А ведь он тоже лишнего принял, — дошло до меня. Ему-то уже под семьдесят, мне только все кажется, что он все такой же бодрый, а годы идут, здоровья не прибывает.
— Разрешите выполнять, командир? — спрашиваю наивежливейшим голосом, беря мертвой хваткой Ицхака за руку. Он покорно встал.
— Давай, — тоном ниже говорит она. — И не задерживайся…
— А вот, как насчет новой жизни, — говорит Ицхак уже за дверью, пытаясь прикурить очередную сигарету, — когда женишься?
— А это кому как, — отвечаю, прикрывая горящую спичку от ветра. — Одним поворот, другим нет. Если бы Анна меня гнала в какой-нибудь архитектурный или археологический, или пилила с утра до вечера, что мало денег приношу — тогда могла бы начаться новая жизнь. А так, встал я на рельсы и ту-ту, проезжая мимо подобрал будущую жену и поехали дальше вместе. Я ж ее не в Вашингтоне, который не город, а штат, обнаружил, а в собственном взводе.
— То есть могла быть и другая?
— Могла, не могла… Какая разница. Есть то, что есть. Не английская королева, но ничуть не хуже. Мне.
Слушай, у тебя, что, нога болит? Как-то странно идешь.

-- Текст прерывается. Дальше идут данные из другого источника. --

/-- T7: a count for each element. -/
theorem test_vprolvd512 :
    after 1 (step (((code [0x62, 0xF2, 0x6D, 0x48, 0x15, 0xCB]).writeZmm 2 (vec (List.replicate 16 0x80000001#32))).writeZmm 3
      (vec ([0x00, 0x03, 0x06, 0x09, 0x0C, 0x0F, 0x12, 0x15, 0x18, 0x1B, 0x1E, 0x21, 0x24, 0x27, 0x2A, 0x2D] :
        List (BitVec 32))))) =
      some (vec ([0x80000001, 0x0000000C, 0x00000060, 0x00000300, 0x00001800, 0x0000C000, 0x00060000, 0x00300000,
        0x01800000, 0x0C000000, 0x60000000, 0x00000003, 0x00000018, 0x000000C0, 0x00000600, 0x00003000] :
          List (BitVec 32)), 6) := by decide +kernel

/-- Two rows of the ROL64 table: counts 32 and 65; the quadword above `VL` is lost. -/
theorem test_vprolvq128 :
    after 1 (step (((code [0x62, 0xF2, 0xED, 0x08, 0x15, 0xCB]).writeZmm 2
      (vec (List.replicate 3 0x0123456789ABCDEF#64))).writeZmm 3 (vec ([32, 65, 1] : List (BitVec 64))))) =
      some (vec ([0x89ABCDEF01234567, 0x02468ACF13579BDE] : List (BitVec 64)), 6) := by decide +kernel

/-- T12: all three operands are one register. -/
theorem test_vprolvq256_in_place :
    after 1 (step ((code [0x62, 0xF2, 0xF5, 0x28, 0x15, 0xC9]).writeZmm 1
      (vec ([1, 2, 0x43, 0x8000000000000044, 9] : List (BitVec 64))))) =
      some (vec ([2, 8, 0x218, 0x448] : List (BitVec 64)), 6) := by decide +kernel

/-- T11: counts are used modulo 64. -/
theorem test_vprolvq512 :
    after 1 (step (((code [0x62, 0xF2, 0xED, 0x48, 0x15, 0xCB]).writeZmm 2
      (vec (List.replicate 8 0x0123456789ABCDEF#64))).writeZmm 3
      (vec ([0, 1, 0x20, 0x3F, 0x40, 0x41, 0xFFFFFFFFFFFFFFFF, 0x8000000000000000] : List (BitVec 64))))) =
      some (vec ([0x0123456789ABCDEF, 0x02468ACF13579BDE, 0x89ABCDEF01234567, 0x8091A2B3C4D5E6F7, 0x0123456789ABCDEF,
        0x02468ACF13579BDE, 0x8091A2B3C4D5E6F7, 0x0123456789ABCDEF] : List (BitVec 64)), 6) := by decide +kernel

/-- T16 with the address of P3: base, scaled index, compressed displacement. -/
theorem test_vprolvq512_sib :
    after 0 (step (setK (((setGpr (setGpr (setBytes (code [0x62, 0xF2, 0xF5, 0x5B, 0x15, 0x44, 0xCB, 0x02]) 0x10020
      [0x04, 0x01]) 3 0x10000) 1 2).writeZmm 0 (vec (List.replicate 8 0x1111111111111111#64))).writeZmm 1
      (vec (List.replicate 8 0x0123456789ABCDEF#64))) 3 0xF0)) =
      some (vec ([0x1111111111111111, 0x1111111111111111, 0x1111111111111111, 0x1111111111111111, 0x123456789ABCDEF0,
        0x123456789ABCDEF0, 0x123456789ABCDEF0, 0x123456789ABCDEF0] : List (BitVec 64)), 8) := by decide +kernel

/-- F1: the 128-bit form needs AVX512VL, the 512-bit form does not. -/
theorem test_f1 :
    faultOf (step { code [0x62, 0xF1, 0x75, 0x08, 0x72, 0xCA, 0x08] with hasAvx512vl := false }) = some .invalidOpcode ∧
    (nextOf (step { code [0x62, 0xF1, 0x75, 0x48, 0x72, 0xCA, 0x08] with hasAvx512vl := false })).isSome = true := by decide +kernel

/-- F2 and F3: #UD before #NM. -/
theorem test_f2_f3 :
    faultOf (step { code [0x62, 0xF1, 0x75, 0x48, 0x72, 0xCA, 0x08] with cr4 := 0, cr0 := 9 }) = some .invalidOpcode ∧
    faultOf (step { code [0x62, 0xF1, 0x75, 0x48, 0x72, 0xCA, 0x08] with cr0 := 9 }) = some .deviceNotAvailable := by decide +kernel

/-- The launch state with 4 readable bytes at 0x1000 and a page fault on the bytes after them. -/
def fourBytes (suppress : Bool) (bs : List Byte) : State :=
  setGpr { code bs with env := { Env.launch with
    faultSuppression := suppress, readRules := [⟨none, 0x1004, 0x1FFF, .page false false 0⟩] } } 0 0x1000

/-- F4: an all-zero mask with and without FaultSuppression; the first unreadable byte is at 0x1004. -/
theorem test_f4 :
    faultOf (step (fourBytes false [0x62, 0xF1, 0x75, 0x49, 0x72, 0x08, 0x01])) = some (.pageFault 0 0x1004) ∧
    after 1 (step ((fourBytes true [0x62, 0xF1, 0x75, 0x49, 0x72, 0x08, 0x01]).writeZmm 1 ones)) = some (ones, 7) := by decide +kernel

/-- F5: a broadcast form reads 4 bytes only. -/
theorem test_f5 :
    (nextOf (step (fourBytes false [0x62, 0xF1, 0x75, 0x58, 0x72, 0x08, 0x01]))).isSome = true ∧
    faultOf (step (fourBytes false [0x62, 0xF1, 0x75, 0x48, 0x72, 0x08, 0x01])) = some (.pageFault 0 0x1004) := by decide +kernel

/-- 95_test_vectors.md section 5, its last two rows: with TS set, the refusal of D14 and #UD come before #NM. -/
theorem test_task_switched :
    refusalOf (step { code [0x62, 0x71, 0x75, 0x48, 0x72, 0xCA, 0x08] with cr0 := 9 }) =
      some (.undecodable .unusedBitsFormA) ∧
    faultOf (step { code [0x62, 0xF1, 0x75, 0x68, 0x72, 0xCA, 0x08] with cr0 := 9 }) = some .invalidOpcode := by decide +kernel

/-- The first nine prototypes of 30_encoding.md R75, and the last. -/
theorem test_intrinsic_names :
    ([VL.v512, VL.v256, VL.v128].flatMap fun vl => [IntrinsicForm.plain, .mask, .maskz].map fun f =>
      (Intrinsic.mk vl .dword false f).name) =
      ["_mm512_rol_epi32", "_mm512_mask_rol_epi32", "_mm512_maskz_rol_epi32",
       "_mm256_rol_epi32", "_mm256_mask_rol_epi32", "_mm256_maskz_rol_epi32",
       "_mm_rol_epi32", "_mm_mask_rol_epi32", "_mm_maskz_rol_epi32"] ∧
    (Intrinsic.mk .v128 .qword true .maskz).name = "_mm_maskz_rolv_epi64" := by decide

/-- T4 as an intrinsic: `_mm_mask_rol_epi32`. -/
theorem test_intrinsic_value :
    (Intrinsic.mk .v128 .dword false .mask).value ones 0b0110
      (vec ([0x80000000, 0x40000000, 0xC0000001, 0x00000001] : List (BitVec 32))) 0 1 =
      vec ([0xFFFFFFFF, 0x80000000, 0x80000003, 0xFFFFFFFF] : List (BitVec 32)) := by decide +kernel

/-! ## Witnesses: for each statement with hypotheses, a state and operands that meet them together -/

/-- An unmasked immediate form with a full or broadcast memory operand at the address in RAX. -/
def immMem (bcast : Bool) : ImmForm := ⟨.noPrefix, 1, .unmasked, .mem (.base 0 .noDisp) bcast, 8⟩

/-- A masked variable form with a full or broadcast count in memory at the address in RAX. -/
def varMem (bcast : Bool) : VarForm := ⟨.noPrefix, 1, .merging 1, 2, .mem (.base 0 .noDisp) bcast⟩

/-- The launch state with the last 64 bytes of the address space as the operand. -/
def top : State := setGpr State.reset 0 0xFFFFFFFFFFFFFFC0

/-- The launch state in `Mode32` with the last 64 bytes of its address space as the operand. -/
def top32 : State := mode32 (setGpr State.reset 0 0xFFFFFFC0)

— Э, Цви, — отмахиваясь говорит он. — В моем возрасте, если встаешь с утра, и ничего не болит — значит, уже умер. Живи, пока живется, и радуйся. Когда тут, — он показал на бок, — или тут, — ткнул в живот, — начинает ныть старая дырка, всякие мелочи вроде головной боли и натертых ног сразу перестают волновать. Ты вот счастливчик, ничего всерьез не надо было штопать. Тебе еще долго не понять. Давно уже пенсионный возраст подошел. Пора начинать ходить по врачам. Пока я направлял, что делать, на такие мелочи, как возраст, окружающие внимания не обращали, а теперь на заводе меня уже и не особо спрашивают. Дорога ясна — расширяйся и старайся, чтобы конкуренты не догнали и в зад не вцепились. Уже нацелились за границей филиал открыть. Ты представляешь, кибуцники и имеют свой собственный завод, где одни наемные рабочие…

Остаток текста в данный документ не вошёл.